"Vadim Mikheev" <vmikheev@sectorbase.com> writes:
> Really?! Once again: WAL records give you *physical* address of tuples
> (both heap and index ones!) to be removed and size of log to read
> records from is not comparable with size of data files.
You sure? With our current approach of dumping data pages into the WAL
on first change since checkpoint (and doing so again after each
checkpoint) it's not too difficult to devise scenarios where the WAL log
is *larger* than the affected datafiles ... and can't be truncated until
someone commits.
The copied-data-page traffic is the worst problem with our current
WAL implementation. I did some measurements last week on VACUUM of a
test table (the accounts table from a "pg_bench -s 10" setup, which
contains 1000000 rows; I updated 20000 rows and then vacuumed). This
generated about 34400 8k blocks of WAL traffic, of which about 33300
represented copied pages and the other 1100 blocks were actual WAL
entries. That's a pretty massive I/O overhead, considering the table
itself was under 20000 8k blocks. It was also interesting to note that
a large fraction of the CPU time was spent calculating CRCs on the WAL
data.
Would it be possible to split the WAL traffic into two sets of files,
one for WAL log records proper and one for copied pages?
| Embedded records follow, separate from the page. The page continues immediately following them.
-- ==== Sys2Proof/Laws/CanonSeqDev.lean ====
section
/-! SUPPORT. That the operations of Machine/SeqDev.lean keep the canonical form of a state (Safety.lean). -/

namespace Sys2Proof.Machine

theorem descRow_canon (s : State) (q p rd ra n : Nat) (sel : Option Nat) (ue : Bool) (h1 : s.Canonical) : (descRow s q p rd ra n sel ue).Canonical := by
  unfold descRow
  grind [mk_canon, descPass_canon, drainAll_canon, modPair_canon, orFault_canon, seqWrite_canon, stallCycles_canon, startOp_canon]

theorem moveStart_canon (s : State) (q p c : Nat) (r : DescRef) (h1 : s.Canonical) : (moveStart s q p c r).2.Canonical := by
  unfold moveStart
  grind [mk_canon, chStart_canon]

theorem blockOn_canon (s : State) (q p kind obj rd : Nat) (h1 : s.Canonical) : (blockOn s q p kind obj rd).Canonical := by
  unfold blockOn
  grind [mk_canon, leave_canon, modPair_canon]

theorem waitRow_canon (s : State) (q : Nat) (ecc : Ecc) (kind rd ra lim : Nat) (poll : Bool)
    (f : Nat → Nat → State → Option (Nat × State)) (h1 : s.Canonical)
    (hf : ∀ (o x : Nat) (s : State), s.Canonical → ∀ r, f o x s = some r → r.2.Canonical) :
    (waitRow s q ecc kind rd ra lim poll f).Canonical := by
  unfold waitRow
  refine seqRun_canon _ _ _ _ _ h1 ?_
  intro p s h
  simp only
  split
  · exact seqWrite_canon _ _ _ _ _ _ h
  · split
    · exact seqWrite_canon _ _ _ _ _ _ h
    · split
      · rename_i v s2 he
        exact seqWrite_canon _ _ _ _ _ _ (hf _ _ _ h _ he)
      · split
        · exact seqWrite_canon _ _ _ _ _ _ h
        · exact blockOn_canon _ _ _ _ _ _ (charge_canon _ _ _ _ h)

theorem waitTag_canon (o x : Nat) (s : State) (h3 : s.Canonical) (r' : Nat × State) (hr' : waitTag o x s = some r') : r'.2.Canonical := by
  unfold waitTag at *
  grind [mk_canon, modPart_canon]

theorem waitTimer_canon (o t : Nat) (s : State) (h3 : s.Canonical) (r' : Nat × State) (hr' : waitTimer o t s = some r') : r'.2.Canonical := by
  unfold waitTimer at *
  grind [mk_canon, put_canon]

theorem waitEdge_canon (o e : Nat) (s : State) (h3 : s.Canonical) (r' : Nat × State) (hr' : waitEdge o e s = some r') : r'.2.Canonical := by
  unfold waitEdge at *
  grind [mk_canon, setCaps_canon]

theorem waitBell_canon (o k : Nat) (s : State) (h3 : s.Canonical) (r' : Nat × State) (hr' : waitBell o k s = some r') : r'.2.Canonical := by
  unfold waitBell at *
  grind [mk_canon, modPart_canon]

theorem tsetRow_canon (s : State) (q : Nat) (ecc : Ecc) (mode rd ra tm : Nat) (h1 : s.Canonical) : (tsetRow s q ecc mode rd ra tm).Canonical := by
  unfold tsetRow
  grind [mk_canon, devRun_canon, seqRun_canon, tmrCancel_canon, tmrLoad_canon]

theorem tgetRow_canon (s : State) (q : Nat) (ecc : Ecc) (sel rd ra tm : Nat) (f : Nat → State → Nat × State) (h1 : s.Canonical)
    (hf : ∀ (o : Nat) (s : State), s.Canonical → (f o s).2.Canonical) : (tgetRow s q ecc sel rd ra tm f).Canonical := by
  unfold tgetRow
  refine seqRun_canon _ _ _ _ _ h1 ?_
  intro p s h
  simp only
  split
  · exact seqWrite_canon _ _ _ _ _ _ h
  · exact seqWrite_canon _ _ _ _ _ _ (hf _ _ h)

theorem tmrLeft_canon (s : State) (o t : Nat) (h1 : s.Canonical) : (tmrLeft s o t).2.Canonical := by
  unfold tmrLeft
  grind [mk_canon, useFree_canon]

theorem edgeArm_canon (s : State) (o e input edges : Nat) (once : Bool) (h1 : s.Canonical) : (edgeArm s o e input edges once).Canonical := by
  unfold edgeArm
  grind [mk_canon, edgeFlush_canon, put_canon, setLevel_canon]

theorem execIssue_canon (q : Seq) (ecc : Ecc) (rd ra : Fin 32) (ue : Bool) (t : Nat) (s : State) (h7 : s.Canonical) (t' : State) (ht' : execIssue q ecc rd ra ue t s = .next t') : t'.Canonical := by
  unfold execIssue at *
  grind [mk_canon, descRow_canon, finSettle_canon, seqRun_canon, stamp_canon]

theorem execSpool_canon (q : Seq) (ecc : Ecc) (rd ra : Fin 32) (sel : Fin 8) (ue : Bool) (t : Nat) (s : State) (h8 : s.Canonical) (t' : State) (ht' : execSpool q ecc rd ra sel ue t s = .next t') : t'.Canonical := by
  unfold execSpool at *
  grind [mk_canon, descRow_canon, finSettle_canon, seqRun_canon, stamp_canon]

theorem execMove_canon (q : Seq) (ecc : Ecc) (rd ra : Fin 32) (chan : Chan) (s : State) (h6 : s.Canonical) (t' : State) (ht' : execMove q ecc rd ra chan s = .next t') : t'.Canonical := by
  unfold execMove at *
  grind [mk_canon, drainAll_canon, finSettle_canon, moveStart_canon, orFault_canon, seqRun_canon, seqWrite_canon]

theorem execSig_canon (q : Seq) (ecc : Ecc) (rd ra : Fin 32) (src : BitVec 10) (s : State) (h6 : s.Canonical) (t' : State) (ht' : execSig q ecc rd ra src s = .next t') : t'.Canonical := by
  unfold execSig at *
  grind [mk_canon, devRun_canon, raise_canon, seqRun_canon]

theorem execWaitTick_canon (q : Seq) (ecc : Ecc) (rd ra : Fin 32) (poll : Bool) (s : State) (h6 : s.Canonical) (t' : State) (ht' : execWaitTick q ecc rd ra poll s = .next t') : t'.Canonical := by
  unfold execWaitTick at *
  grind [mk_canon, blockOn_canon, charge_canon, seqRun_canon, seqWrite_canon]

theorem execWaitTag_canon (q : Seq) (ecc : Ecc) (rd ra : Fin 32) (poll : Bool) (s : State) (h5 : s.Canonical) (t' : State)
    (ht' : execWaitTag q ecc rd ra poll s = .next t') : t'.Canonical := by
  unfold execWaitTag at ht'
  cases ht'
  refine seqRun_canon _ _ _ _ _ h5 ?_
  intro p s h
  simp only
  split
  · exact seqWrite_canon _ _ _ _ _ _ h
  · split
    · rename_i v s2 he
      exact seqWrite_canon _ _ _ _ _ _ (waitTag_canon _ _ _ h _ he)
    · split
      · exact seqWrite_canon _ _ _ _ _ _ h
      · exact blockOn_canon _ _ _ _ _ _ (charge_canon _ _ _ _ h)

theorem execWaitTimer_canon (q : Seq) (ecc : Ecc) (rd ra : Fin 32) (poll : Bool) (s : State) (h5 : s.Canonical) (t' : State)
    (ht' : execWaitTimer q ecc rd ra poll s = .next t') : t'.Canonical := by
  unfold execWaitTimer at ht'
  cases ht'
  exact waitRow_canon _ _ _ _ _ _ _ _ _ h5 fun _ _ _ h _ hr => waitTimer_canon _ _ _ h _ hr

theorem execWaitEdge_canon (q : Seq) (ecc : Ecc) (rd ra : Fin 32) (poll : Bool) (s : State) (h5 : s.Canonical) (t' : State)
    (ht' : execWaitEdge q ecc rd ra poll s = .next t') : t'.Canonical := by
  unfold execWaitEdge at ht'
  cases ht'
  exact waitRow_canon _ _ _ _ _ _ _ _ _ h5 fun _ _ _ h _ hr => waitEdge_canon _ _ _ h _ hr

theorem execWaitDoorbell_canon (q : Seq) (ecc : Ecc) (rd ra : Fin 32) (poll : Bool) (s : State) (h5 : s.Canonical) (t' : State)
    (ht' : execWaitDoorbell q ecc rd ra poll s = .next t') : t'.Canonical := by
  unfold execWaitDoorbell at ht'
  cases ht'
  exact waitRow_canon _ _ _ _ _ _ _ _ _ h5 fun _ _ _ h _ hr => waitBell_canon _ _ _ h _ hr

theorem execTsetCancel_canon (q : Seq) (ecc : Ecc) (rd ra tm : Fin 32) (s : State) (h6 : s.Canonical) (t' : State) (ht' : execTsetCancel q ecc rd ra tm s = .next t') : t'.Canonical := by
  unfold execTsetCancel at *
  grind [mk_canon, tsetRow_canon]

theorem execTsetOneshot_canon (q : Seq) (ecc : Ecc) (rd ra tm : Fin 32) (t : Nat) (s : State) (h7 : s.Canonical) (t' : State) (ht' : execTsetOneshot q ecc rd ra tm t s = .next t') : t'.Canonical := by
  unfold execTsetOneshot at *
  grind [mk_canon, stamp_canon, tsetRow_canon]

theorem execTsetPeriodic_canon (q : Seq) (ecc : Ecc) (rd ra tm : Fin 32) (t : Nat) (s : State) (h7 : s.Canonical) (t' : State) (ht' : execTsetPeriodic q ecc rd ra tm t s = .next t') : t'.Canonical := by
  unfold execTsetPeriodic at *
  grind [mk_canon, stamp_canon, tsetRow_canon]

theorem execTsetTickOneshot_canon (q : Seq) (ecc : Ecc) (rd ra tm : Fin 32) (s : State) (h6 : s.Canonical) (t' : State) (ht' : execTsetTickOneshot q ecc rd ra tm s = .next t') : t'.Canonical := by
  unfold execTsetTickOneshot at *
  grind [mk_canon, tsetRow_canon]

theorem execTsetTickPeriodic_canon (q : Seq) (ecc : Ecc) (rd ra tm : Fin 32) (s : State) (h6 : s.Canonical) (t' : State) (ht' : execTsetTickPeriodic q ecc rd ra tm s = .next t') : t'.Canonical := by
  unfold execTsetTickPeriodic at *
  grind [mk_canon, tsetRow_canon]

theorem execTgetNs_canon (q : Seq) (ecc : Ecc) (rd ra tm : Fin 32) (t : Nat) (s : State) (h7 : s.Canonical) (t' : State) (ht' : execTgetNs q ecc rd ra tm t s = .next t') : t'.Canonical := by
  unfold execTgetNs at *
  grind [mk_canon, stamp_canon, tgetRow_canon, tmrLeft_canon]

theorem execTgetPending_canon (q : Seq) (ecc : Ecc) (rd ra tm : Fin 32) (s : State) (h6 : s.Canonical) (t' : State) (ht' : execTgetPending q ecc rd ra tm s = .next t') : t'.Canonical := by
  unfold execTgetPending at *
  grind [mk_canon, tgetRow_canon]

theorem execTgetLost_canon (q : Seq) (ecc : Ecc) (rd ra tm : Fin 32) (s : State) (h6 : s.Canonical) (t' : State) (ht' : execTgetLost q ecc rd ra tm s = .next t') : t'.Canonical := by
  unfold execTgetLost at *
  grind [mk_canon, modTimer_canon, tgetRow_canon]

theorem execEarmArm_canon (q : Seq) (ecc : Ecc) (rd ra : Fin 32) (det : Fin 16) (edges : Fin 4) (once : Bool) (s : State) (h8 : s.Canonical) (t' : State) (ht' : execEarmArm q ecc rd ra det edges once s = .next t') : t'.Canonical := by
  unfold execEarmArm at *
  grind [mk_canon, devRun_canon, edgeArm_canon, seqRun_canon]

theorem execEarmDisarm_canon (q : Seq) (ecc : Ecc) (rd ra : Fin 32) (det : Fin 16) (once : Bool) (s : State) (h7 : s.Canonical) (t' : State) (ht' : execEarmDisarm q ecc rd ra det once s = .next t') : t'.Canonical := by
  unfold execEarmDisarm at *
  grind [mk_canon, devRun_canon, edgeDisarm_canon, put_canon, seqRun_canon]

theorem execQuantumExpiry_canon (q : Seq) (s : State) (h2 : s.Canonical) (t' : State) (ht' : execQuantumExpiry q s = .next t') : t'.Canonical := by
  unfold execQuantumExpiry at *
  grind [mk_canon, leave_canon]

theorem execTimerExpiry_canon (p : Part) (tm : Fin 32) (t : Nat) (s : State) (h4 : s.Canonical) (t' : State) (ht' : execTimerExpiry p tm t s = .next t') : t'.Canonical := by
  unfold execTimerExpiry at *
  grind [mk_canon, stamp_canon, tmrExpire_canon, tmrNext_canon]

theorem edgeSample_canon (s : State) (o e : Nat) (rise : Bool) (t : Nat) (h1 : s.Canonical) : (edgeSample s o e rise t).Canonical := by
  unfold edgeSample
  grind [mk_canon, edgeTake_canon, setLevel_canon, stamp_canon]

theorem execEdgeCapture_canon (p : Part) (det : Fin 16) (rise : Bool) (t : Nat) (s : State) (h5 : s.Canonical) (t' : State) (ht' : execEdgeCapture p det rise t s = .next t') : t'.Canonical := by
  unfold execEdgeCapture at *
  grind [mk_canon, edgeSample_canon]

theorem execProgramDoorbell_canon (p : Part) (k : Fin 16) (s : State) (h3 : s.Canonical) (t' : State) (ht' : execProgramDoorbell p k s = .next t') : t'.Canonical := by
  unfold execProgramDoorbell at *
  grind [mk_canon, answered_canon, bellRing_canon, inWindow_canon]

end Sys2Proof.Machine
end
Seems like
we could recycle the pages after each checkpoint rather than hanging
onto them until the associated transactions commit.
>> Why not? Seems to me that establishing implicit savepoints is just a
>> user-interface issue; you can do it, or not do it, regardless of the
>> underlying mechanism.
> Implicit savepoints are setted by server automatically before each
> query execution - you wouldn't use transaction IDs for this.
If the user asked you to, I don't see why not.
regards, tom lane